[Assignment]: Could you return each line below without altering a word?

== Segment start ==

theorem decode_ne_undefined_iff (w : Word) : decode w ≠ .undefined ↔ ∃ r ∈ opcodeTable, r.hits w = true := by
  constructor
  · intro h
    cases hw : decode w with
    | undefined => exact absurd hw h
    | decoded m ops =>
      obtain ⟨r, hr, -, hhits⟩ := exists_row_of_decode hw
      exact ⟨r, hr, hhits⟩
  · rintro ⟨r, hr, hhits⟩
    rw [decode_of_hits hr hhits]
    exact nofun

theorem ncard_defined : {w | decode w ≠ .undefined}.ncard = 210501634 := by
  have hset : {w | decode w ≠ .undefined} = {w | ∃ r ∈ opcodeTable, r.hits w = true} :=
    Set.ext decode_ne_undefined_iff
  have hrow : ∀ r ∈ opcodeTable, {w | r.hits w = true}.ncard = 2 ^ r.freeBits := by
    intro r hr
    obtain ⟨-, -, -, hself, -⟩ := row_key hr
    exact ncard_hits hself
  rw [hset, ncard_exists_hits opcodeTable_pairwise_disjoint, List.map_congr_left hrow, sum_two_pow_freeBits]

theorem card_word : Nat.card Word = 2 ^ 32 :=
  (Nat.card_congr BitVec.equivFin.toEquiv).trans (Nat.card_fin _)

/-- Settles O29: the defined words are those of the 52 rows, which share none, and the Undefined ones are the rest of
the 2^32. -/
theorem definedAndUndefinedWordCounts : Obligations.DefinedAndUndefinedWordCounts := by
  refine ⟨ncard_defined, ?undefined⟩
  case undefined =>
    have := finite_word
    have hcompl : {w | decode w ≠ .undefined}ᶜ = {w | decode w = .undefined} := by ext w; simp
    have htotal := Set.ncard_add_ncard_compl {w | decode w ≠ .undefined}
    rw [ncard_defined, hcompl, card_word] at htotal
    change {w | decode w = .undefined}.ncard = 4084465662
    omega

end Sys2Proof
end
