-- ==== Sys2Proof/Syntax.lean ====
section
/-!
DEFINITION. The commands of the block: one constructor for every row of spec/opcode_table.json.  The table gives its rows no
operands, so each constructor carries what its rule says the step is about: who asks, which unit, and what the outside delivers.
-/
namespace Sys2Proof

== Segment end ==

[Exercise result]:
theorem decode_ne_undefined_iff (w : Word) : decode w ≠ .undefined ↔ ∃ r ∈ opcodeTable, r.hits w = true := by
  constructor
  · intro h
    cases hw : decode w with
    | undefined => exact absurd hw h
    | decoded m ops =>
      obtain ⟨r, hr, -, hhits⟩ := exists_row_of_decode hw
      exact ⟨r, hr, hhits⟩
  · rintro ⟨r, hr, hhits⟩
    rw [decode_of_hits hr hhits]
    exact nofun

theorem ncard_defined : {w | decode w ≠ .undefined}.ncard = 210501634 := by
  have hset : {w | decode w ≠ .undefined} = {w | ∃ r ∈ opcodeTable, r.hits w = true} :=
    Set.ext decode_ne_undefined_iff
  have hrow : ∀ r ∈ opcodeTable, {w | r.hits w = true}.ncard = 2 ^ r.freeBits := by
    intro r hr
    obtain ⟨-, -, -, hself, -⟩ := row_key hr
    exact ncard_hits hself
  rw [hset, ncard_exists_hits opcodeTable_pairwise_disjoint, List.map_congr_left hrow, sum_two_pow_freeBits]

theorem card_word : Nat.card Word = 2 ^ 32 :=
  (Nat.card_congr BitVec.equivFin.toEquiv).trans (Nat.card_fin _)

/-- Settles O29: the defined words are those of the 52 rows, which share none, and the Undefined ones are the rest of
the 2^32. -/
theorem definedAndUndefinedWordCounts : Obligations.DefinedAndUndefinedWordCounts := by
  refine ⟨ncard_defined, ?undefined⟩
  case undefined =>
    have := finite_word
    have hcompl : {w | decode w ≠ .undefined}ᶜ = {w | decode w = .undefined} := by ext w; simp
    have htotal := Set.ncard_add_ncard_compl {w | decode w ≠ .undefined}
    rw [ncard_defined, hcompl, card_word] at htotal
    change {w | decode w = .undefined}.ncard = 4084465662
    omega

end Sys2Proof
end
-- ==== Sys2Proof/Syntax.lean ====
section
/-!
DEFINITION. The commands of the block: one constructor for every row of spec/opcode_table.json.  The table gives its rows no
operands, so each constructor carries what its rule says the step is about: who asks, which unit, and what the outside delivers.
-/
namespace Sys2Proof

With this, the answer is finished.